E: Could not get lock /var/lib/dpkg/lock - open (11: Resource temporarily unavailable)
E: Unable to lock the administration directory (/var/lib/dpkg/), is another process using it?
* ERROR: Failed to run install_ubuntu_stable_deps()!!!

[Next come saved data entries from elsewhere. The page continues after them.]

-- ==== Sys2Proof/Laws/FrameOps.lean ====
section
/-!
SUPPORT. What the functions of Machine/Ops.lean leave unchanged: every stored byte (`State.store`), but for those that write memory.
-/

namespace Sys2Proof.Machine

@[simp] theorem State.logError_store (s : State) (owner : Option Nat) (r : List Word) : (State.logError s owner r).store = s.store := by
  unfold State.logError
  split <;> simp

@[simp] theorem State.logPoison_store (s : State) (x : Nat) (sp : Space) (a : Addr) (lower : Bool) :
    (State.logPoison s x sp a lower).store = s.store := by
  unfold State.logPoison
  repeat' split
  all_goals simp

@[simp] theorem State.logFetch_store (s : State) (x col : Nat) (c : Cause) (a : Addr) : (State.logFetch s x col c a).store = s.store := by
  unfold State.logFetch
  split <;> simp

@[simp] theorem State.clearCovered_store (s : State) (sp : Space) (lower : Bool) (ws : List (Addr × Nat)) :
    (State.clearCovered s sp lower ws).store = s.store := by
  unfold State.clearCovered
  split <;> simp

@[simp] theorem State.freeDp_store (s : State) (u : Nat) : (State.freeDp s u).store = s.store := by
  unfold State.freeDp
  dsimp only
  repeat' split
  all_goals simp

@[simp] theorem State.endClause_store (s : State) (u : Nat) : (State.endClause s u).store = s.store := by
  unfold State.endClause
  split <;> simp

@[simp] theorem State.advance_store (s : State) (u : Nat) : (State.advance s u).store = s.store := by
  unfold State.advance
  repeat' split
  all_goals simp

@[simp] theorem State.transfer_store (s : State) (u : Nat) (t : Team) : (State.transfer s u t).store = s.store := by simp [State.transfer]

@[simp] theorem State.lastExit_store (s : State) (u : Nat) : (State.lastExit s u).store = s.store := by simp [State.lastExit]

@[simp] theorem State.grantMx_store (s : State) (c : Nat) : (State.grantMx s c).store = s.store := by
  unfold State.grantMx
  dsimp only
  repeat' split
  all_goals simp

@[simp] theorem State.releaseMx_store (s : State) (u : Nat) : (State.releaseMx s u).store = s.store := by
  unfold State.releaseMx
  dsimp only
  repeat' split
  all_goals simp

@[simp] theorem State.unwind_store (s : State) (u : Nat) : (State.unwind s u).store = s.store := by
  unfold State.unwind
  dsimp only
  repeat' split
  all_goals simp

@[simp] theorem State.dropFollow_store (s : State) (c : Nat) : (State.dropFollow s c).store = s.store := by simp [State.dropFollow]

@[simp] theorem State.dropMx_store (s : State) (c : Nat) : (State.dropMx s c).store = s.store := by
  unfold State.dropMx
  dsimp only
  repeat' split
  all_goals simp

@[simp] theorem State.settleDying_store (s : State) (u : Nat) : (State.settleDying s u).store = s.store := by
  unfold State.settleDying
  dsimp only
  repeat' split
  all_goals simp

@[simp] theorem State.completeUser_store (s : State) (o : Op) : (State.completeUser s o).store = s.store := by
  unfold State.completeUser
  repeat' split
  all_goals simp

@[simp] theorem State.completeWait_store (s : State) (o : Op) (w : Wait) : (State.completeWait s o w).store = s.store := by
  unfold State.completeWait
  repeat' split
  all_goals simp

@[simp] theorem State.endXcol_store (s : State) (o : Op) : (State.endXcol s o).store = s.store := by
  unfold State.endXcol
  split <;> simp

@[simp] theorem State.performFirst_store (s : State) (u : Nat) : (State.performFirst s u).store = s.store := by
  unfold State.performFirst
  repeat' (first | (simp; done) | rw [keeps_next] | (refine State.execute_store _ _ _ _ fun m => ?_) | (refine foldl_store _ _ _ fun s a => ?_) | split | dsimp only)

@[simp] theorem State.killTeam_store (s : State) (u : Nat) : (State.killTeam s u).store = s.store := by
  unfold State.killTeam
  dsimp only
  repeat' split
  all_goals simp

@[simp] theorem State.fatal_store (s : State) (u : Nat) (second : Cause) : (State.fatal s u second).store = s.store := by
  unfold State.fatal
  split <;> simp

@[simp] theorem State.enterIssueTrap_store (s : State) (u : Nat) : (State.enterIssueTrap s u).store = s.store := by
  unfold State.enterIssueTrap
  repeat' split
  all_goals simp

@[simp] theorem State.trap_store (s : State) (u : Nat) (c : Cause) (rskip : Nat) (arg : BitVec 32) (laddr : Store 64) (lanes : Option Lanes) :
    (State.trap s u c rskip arg laddr lanes).store = s.store := by
  unfold State.trap
  dsimp only
  repeat' split
  all_goals simp

@[simp] theorem State.trapAt_store (s : State) (u : Nat) (c : Cause) : (State.trapAt s u c).store = s.store := by simp [State.trapAt]

@[simp] theorem State.preciseFault_store (s : State) (u : Nat) (c : Cause) (lanes : Lanes) (laddr : Store 64) :
    (State.preciseFault s u c lanes laddr).store = s.store := by simp [State.preciseFault]

@[simp] theorem State.haltStream_store (s : State) (u : Nat) (mtx : Bool) (c : Cause) (addr : Addr) (slot : Nat) (laddr : Addr) :
    (State.haltStream s u mtx c addr slot laddr).store = s.store := by
  unfold State.haltStream
  repeat' split
  all_goals simp

@[simp] theorem State.stopStream_store (s : State) (u : Nat) (mtx : Bool) (c : Cause) (addr : Addr) (slot : Nat) (laddr : Addr) (op : Nat) :
    (State.stopStream s u mtx c addr slot laddr op).store = s.store := by
  unfold State.stopStream
  split <;> simp

@[simp] theorem State.setPost_store (s : State) (col : Nat) (p : PostSlot) : (State.setPost s col p).store = s.store := by simp [State.setPost]

@[simp] theorem State.gbarArrive_store (s : State) (w : Nat) (g : Workgroup) : (State.gbarArrive s w g).store = s.store := by
  unfold State.gbarArrive
  dsimp only
  repeat' split
  all_goals simp

@[simp] theorem State.hazard_store (s : State) (u : Nat) : (State.hazard s u).store = s.store := by simp [State.hazard]

@[simp] theorem State.issue_store (s : State) (i : Instr) (se fs : Bool) (body : State → Nat → Team → State)
    (h : ∀ s u t, (body s u t).store = s.store) : Keeps s (s.issue i se fs body) := by
  unfold State.issue
  repeat' (first | (simp [h]; done) | split)

@[simp] theorem State.emit_store (s : State) (u : Nat) (t : Team) (se fs : Bool) (dests : List Dest) (ws : List RegWr) (raises : BitVec 5) (raiser : Bool) :
    (State.emit s u t se fs dests ws raises raiser).store = s.store := by simp [State.emit]

@[simp] theorem State.done_store (s : State) (u : Nat) : (State.done s u).store = s.store := by simp [State.done]

end Sys2Proof.Machine
end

Error: There was a profile error: Command 'ssh -t -t -oStrictHostKeyChecking=no -oUserKnownHostsFile=/dev/null -oControlPath=none -oPasswordAuthentication=no -oChallengeResponseAuthentication=no -oPubkeyAuthentication=yes -oIdentitiesOnly=yes -oKbdInteractiveAuthentication=no -i /etc/salt/biren.pem -p 223 [email protected] 'sudo /tmp/.saltcloud-da5c774e-ffbf-42da-a79d-bb9b29307b28/deploy.sh -c '"'"'/tmp/.saltcloud-da5c774e-ffbf-42da-a79d-bb9b29307b28'"'"''' failed. Exit code: 1
Salt Version:
Salt: 2017.7.2
Dependency Versions:
cffi: Not Installed
cherrypy: Not Installed
dateutil: 2.4.2
docker-py: Not Installed
gitdb: 0.6.4
gitpython: 1.0.1
ioflo: Not Installed
Jinja2: 2.8
libgit2: Not Installed
libnacl: Not Installed
M2Crypto: Not Installed
Mako: 1.0.3
msgpack-pure: Not Installed
msgpack-python: 0.4.6
mysql-python: Not Installed
pycparser: Not Installed
pycrypto: 2.6.1
pycryptodome: Not Installed
pygit2: Not Installed
Python: 2.7.12 (default, Nov 19 2016, 06:48:10)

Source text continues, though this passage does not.